### What to do
The stretch from the line with "ports : t.ports = s.ports" through the line with "variable (s : State)" in the records below: write it out exactly, and nothing else.

Data excerpts
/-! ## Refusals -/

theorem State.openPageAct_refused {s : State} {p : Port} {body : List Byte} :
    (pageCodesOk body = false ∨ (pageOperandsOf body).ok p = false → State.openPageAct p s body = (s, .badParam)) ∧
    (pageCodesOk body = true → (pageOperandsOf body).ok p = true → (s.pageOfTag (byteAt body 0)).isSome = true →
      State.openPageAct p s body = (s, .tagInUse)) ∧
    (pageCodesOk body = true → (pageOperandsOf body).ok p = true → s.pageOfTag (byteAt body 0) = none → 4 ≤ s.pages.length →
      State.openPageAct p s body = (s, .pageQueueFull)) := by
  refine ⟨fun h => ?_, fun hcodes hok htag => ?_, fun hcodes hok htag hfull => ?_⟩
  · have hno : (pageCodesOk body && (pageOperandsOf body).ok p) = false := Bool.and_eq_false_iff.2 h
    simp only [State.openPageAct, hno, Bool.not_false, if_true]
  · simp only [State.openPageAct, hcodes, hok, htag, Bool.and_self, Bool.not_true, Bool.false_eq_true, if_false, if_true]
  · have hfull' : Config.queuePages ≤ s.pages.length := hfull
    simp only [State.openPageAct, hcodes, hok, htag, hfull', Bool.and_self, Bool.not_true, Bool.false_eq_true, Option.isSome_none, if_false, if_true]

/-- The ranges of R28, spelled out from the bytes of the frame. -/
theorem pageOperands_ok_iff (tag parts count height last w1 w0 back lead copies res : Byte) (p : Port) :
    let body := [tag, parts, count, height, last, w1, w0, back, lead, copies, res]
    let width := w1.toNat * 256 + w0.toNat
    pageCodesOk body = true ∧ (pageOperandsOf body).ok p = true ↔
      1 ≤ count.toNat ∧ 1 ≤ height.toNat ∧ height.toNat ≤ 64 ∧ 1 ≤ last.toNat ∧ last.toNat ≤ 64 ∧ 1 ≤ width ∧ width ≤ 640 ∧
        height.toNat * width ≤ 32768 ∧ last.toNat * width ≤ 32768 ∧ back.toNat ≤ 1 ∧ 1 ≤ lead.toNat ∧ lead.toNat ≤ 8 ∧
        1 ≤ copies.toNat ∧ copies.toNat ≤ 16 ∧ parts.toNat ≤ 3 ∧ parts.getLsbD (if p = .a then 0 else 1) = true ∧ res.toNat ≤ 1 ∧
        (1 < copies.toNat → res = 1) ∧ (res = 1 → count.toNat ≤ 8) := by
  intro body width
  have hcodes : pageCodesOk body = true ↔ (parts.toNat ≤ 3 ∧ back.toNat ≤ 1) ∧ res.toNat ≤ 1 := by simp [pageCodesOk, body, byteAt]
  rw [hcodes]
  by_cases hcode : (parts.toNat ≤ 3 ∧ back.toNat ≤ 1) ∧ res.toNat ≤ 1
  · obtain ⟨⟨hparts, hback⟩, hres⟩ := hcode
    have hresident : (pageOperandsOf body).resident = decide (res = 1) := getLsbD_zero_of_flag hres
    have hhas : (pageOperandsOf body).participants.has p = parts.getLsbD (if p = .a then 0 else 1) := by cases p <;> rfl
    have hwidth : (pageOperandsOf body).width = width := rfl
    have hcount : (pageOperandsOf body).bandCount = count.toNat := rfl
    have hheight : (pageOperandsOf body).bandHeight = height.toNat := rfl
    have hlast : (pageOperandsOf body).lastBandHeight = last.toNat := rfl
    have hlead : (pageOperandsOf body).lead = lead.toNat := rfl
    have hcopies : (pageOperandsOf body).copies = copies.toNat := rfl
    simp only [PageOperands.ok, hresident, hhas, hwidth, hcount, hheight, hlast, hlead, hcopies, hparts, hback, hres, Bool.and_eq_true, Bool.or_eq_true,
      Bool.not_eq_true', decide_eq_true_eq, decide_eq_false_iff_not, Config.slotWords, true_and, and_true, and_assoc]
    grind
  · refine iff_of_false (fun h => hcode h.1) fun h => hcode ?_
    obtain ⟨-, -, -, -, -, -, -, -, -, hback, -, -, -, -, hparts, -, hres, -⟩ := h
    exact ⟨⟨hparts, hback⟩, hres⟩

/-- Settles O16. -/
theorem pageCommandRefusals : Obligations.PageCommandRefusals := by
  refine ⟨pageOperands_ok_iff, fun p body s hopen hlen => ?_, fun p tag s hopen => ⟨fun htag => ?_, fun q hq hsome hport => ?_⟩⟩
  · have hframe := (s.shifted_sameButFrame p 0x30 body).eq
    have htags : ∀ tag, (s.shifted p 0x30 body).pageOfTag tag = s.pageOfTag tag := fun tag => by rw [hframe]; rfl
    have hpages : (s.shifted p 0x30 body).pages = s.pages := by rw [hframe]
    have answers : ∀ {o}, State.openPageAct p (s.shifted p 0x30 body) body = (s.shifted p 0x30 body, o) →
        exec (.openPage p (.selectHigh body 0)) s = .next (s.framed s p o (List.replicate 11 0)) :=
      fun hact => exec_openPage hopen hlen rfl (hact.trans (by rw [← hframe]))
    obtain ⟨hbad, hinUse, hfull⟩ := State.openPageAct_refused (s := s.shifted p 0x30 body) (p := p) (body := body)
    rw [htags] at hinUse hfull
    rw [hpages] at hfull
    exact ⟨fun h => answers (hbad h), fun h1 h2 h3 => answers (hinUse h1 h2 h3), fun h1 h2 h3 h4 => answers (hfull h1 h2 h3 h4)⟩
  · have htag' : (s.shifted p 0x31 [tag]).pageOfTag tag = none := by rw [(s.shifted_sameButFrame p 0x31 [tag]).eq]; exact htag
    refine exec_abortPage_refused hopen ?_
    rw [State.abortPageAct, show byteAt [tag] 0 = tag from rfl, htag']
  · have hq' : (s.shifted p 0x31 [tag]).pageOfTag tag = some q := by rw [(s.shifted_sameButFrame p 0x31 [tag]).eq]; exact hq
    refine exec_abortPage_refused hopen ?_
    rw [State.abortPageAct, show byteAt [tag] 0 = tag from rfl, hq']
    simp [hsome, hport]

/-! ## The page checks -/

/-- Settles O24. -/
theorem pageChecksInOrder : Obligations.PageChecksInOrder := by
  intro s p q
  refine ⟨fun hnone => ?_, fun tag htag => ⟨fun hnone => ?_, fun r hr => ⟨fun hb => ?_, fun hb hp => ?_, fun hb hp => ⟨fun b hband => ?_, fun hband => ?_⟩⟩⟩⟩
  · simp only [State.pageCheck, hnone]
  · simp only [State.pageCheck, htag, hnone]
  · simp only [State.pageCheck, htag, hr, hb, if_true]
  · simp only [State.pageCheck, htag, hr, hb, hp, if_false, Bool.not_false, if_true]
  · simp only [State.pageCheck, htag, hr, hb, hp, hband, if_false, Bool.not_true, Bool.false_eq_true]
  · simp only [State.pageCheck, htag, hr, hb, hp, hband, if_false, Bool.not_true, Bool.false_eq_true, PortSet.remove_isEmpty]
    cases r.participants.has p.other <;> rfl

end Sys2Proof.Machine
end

--

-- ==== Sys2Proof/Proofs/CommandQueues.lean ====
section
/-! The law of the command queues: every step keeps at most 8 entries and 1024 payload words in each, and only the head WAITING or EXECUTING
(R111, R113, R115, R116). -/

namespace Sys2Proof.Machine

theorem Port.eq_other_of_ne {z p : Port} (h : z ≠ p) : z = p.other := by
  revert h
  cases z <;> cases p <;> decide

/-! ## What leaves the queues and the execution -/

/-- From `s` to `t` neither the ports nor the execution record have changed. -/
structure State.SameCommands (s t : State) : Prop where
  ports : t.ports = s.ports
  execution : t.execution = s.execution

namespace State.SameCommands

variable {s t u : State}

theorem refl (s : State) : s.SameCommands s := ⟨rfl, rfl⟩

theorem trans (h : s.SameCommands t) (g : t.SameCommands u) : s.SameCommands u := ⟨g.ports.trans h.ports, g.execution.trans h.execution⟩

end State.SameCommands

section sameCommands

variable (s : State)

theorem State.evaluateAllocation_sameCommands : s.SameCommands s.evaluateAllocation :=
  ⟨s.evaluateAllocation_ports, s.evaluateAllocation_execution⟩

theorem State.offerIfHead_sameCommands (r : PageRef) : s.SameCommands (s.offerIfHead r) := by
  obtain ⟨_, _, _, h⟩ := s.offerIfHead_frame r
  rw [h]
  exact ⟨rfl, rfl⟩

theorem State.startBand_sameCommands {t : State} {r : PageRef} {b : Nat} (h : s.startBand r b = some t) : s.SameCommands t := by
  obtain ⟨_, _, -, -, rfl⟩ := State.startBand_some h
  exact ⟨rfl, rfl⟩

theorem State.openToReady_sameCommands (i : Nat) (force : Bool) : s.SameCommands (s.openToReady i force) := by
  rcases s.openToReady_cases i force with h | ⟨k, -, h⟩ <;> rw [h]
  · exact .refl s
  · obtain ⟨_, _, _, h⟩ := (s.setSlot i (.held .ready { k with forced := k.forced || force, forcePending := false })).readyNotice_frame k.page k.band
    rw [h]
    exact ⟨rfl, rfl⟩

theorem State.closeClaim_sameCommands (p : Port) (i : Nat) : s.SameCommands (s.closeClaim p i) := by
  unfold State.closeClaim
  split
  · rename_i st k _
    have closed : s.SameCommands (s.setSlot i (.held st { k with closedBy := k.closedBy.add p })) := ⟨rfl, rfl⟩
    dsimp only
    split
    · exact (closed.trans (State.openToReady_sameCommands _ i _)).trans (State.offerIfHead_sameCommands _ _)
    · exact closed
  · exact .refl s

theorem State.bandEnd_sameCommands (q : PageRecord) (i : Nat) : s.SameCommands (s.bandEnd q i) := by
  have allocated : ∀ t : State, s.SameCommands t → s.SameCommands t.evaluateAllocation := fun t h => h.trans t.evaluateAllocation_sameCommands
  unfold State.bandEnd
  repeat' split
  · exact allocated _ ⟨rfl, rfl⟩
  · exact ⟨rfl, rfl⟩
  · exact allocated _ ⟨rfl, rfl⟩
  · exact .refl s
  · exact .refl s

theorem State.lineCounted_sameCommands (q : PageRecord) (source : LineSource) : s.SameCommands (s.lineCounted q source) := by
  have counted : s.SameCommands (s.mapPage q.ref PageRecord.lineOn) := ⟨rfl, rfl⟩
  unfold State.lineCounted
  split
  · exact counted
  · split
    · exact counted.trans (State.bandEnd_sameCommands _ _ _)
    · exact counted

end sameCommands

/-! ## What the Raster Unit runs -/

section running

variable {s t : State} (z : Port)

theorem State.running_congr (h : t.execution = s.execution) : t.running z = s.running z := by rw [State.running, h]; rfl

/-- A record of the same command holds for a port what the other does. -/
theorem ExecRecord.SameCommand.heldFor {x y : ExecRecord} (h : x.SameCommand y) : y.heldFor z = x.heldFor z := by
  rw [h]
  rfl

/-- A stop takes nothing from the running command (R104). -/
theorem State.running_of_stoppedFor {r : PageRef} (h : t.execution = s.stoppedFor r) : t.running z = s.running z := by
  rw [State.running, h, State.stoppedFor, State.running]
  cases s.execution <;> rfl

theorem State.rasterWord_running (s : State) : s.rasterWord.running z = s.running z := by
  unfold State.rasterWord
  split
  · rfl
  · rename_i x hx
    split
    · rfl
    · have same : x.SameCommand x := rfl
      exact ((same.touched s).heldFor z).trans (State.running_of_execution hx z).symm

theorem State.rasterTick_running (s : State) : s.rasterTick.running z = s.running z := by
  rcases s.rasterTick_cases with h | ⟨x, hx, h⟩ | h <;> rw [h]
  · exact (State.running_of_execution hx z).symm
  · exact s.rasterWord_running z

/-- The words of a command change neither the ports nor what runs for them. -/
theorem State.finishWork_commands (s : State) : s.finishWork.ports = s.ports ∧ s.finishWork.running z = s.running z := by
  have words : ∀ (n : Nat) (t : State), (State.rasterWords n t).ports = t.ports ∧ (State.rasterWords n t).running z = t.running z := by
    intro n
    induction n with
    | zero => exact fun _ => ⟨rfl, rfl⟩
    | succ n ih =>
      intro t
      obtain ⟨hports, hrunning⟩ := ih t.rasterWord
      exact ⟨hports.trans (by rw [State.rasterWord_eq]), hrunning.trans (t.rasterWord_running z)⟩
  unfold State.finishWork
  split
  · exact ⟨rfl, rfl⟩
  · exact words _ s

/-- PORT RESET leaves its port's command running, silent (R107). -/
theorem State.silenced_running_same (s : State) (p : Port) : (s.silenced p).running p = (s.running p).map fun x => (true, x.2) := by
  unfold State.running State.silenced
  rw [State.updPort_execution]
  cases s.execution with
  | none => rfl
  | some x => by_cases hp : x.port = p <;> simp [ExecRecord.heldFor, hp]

### Result of this task
  ports : t.ports = s.ports
  execution : t.execution = s.execution

namespace State.SameCommands

variable {s t u : State}

theorem refl (s : State) : s.SameCommands s := ⟨rfl, rfl⟩

theorem trans (h : s.SameCommands t) (g : t.SameCommands u) : s.SameCommands u := ⟨g.ports.trans h.ports, g.execution.trans h.execution⟩

end State.SameCommands

section sameCommands

variable (s : State)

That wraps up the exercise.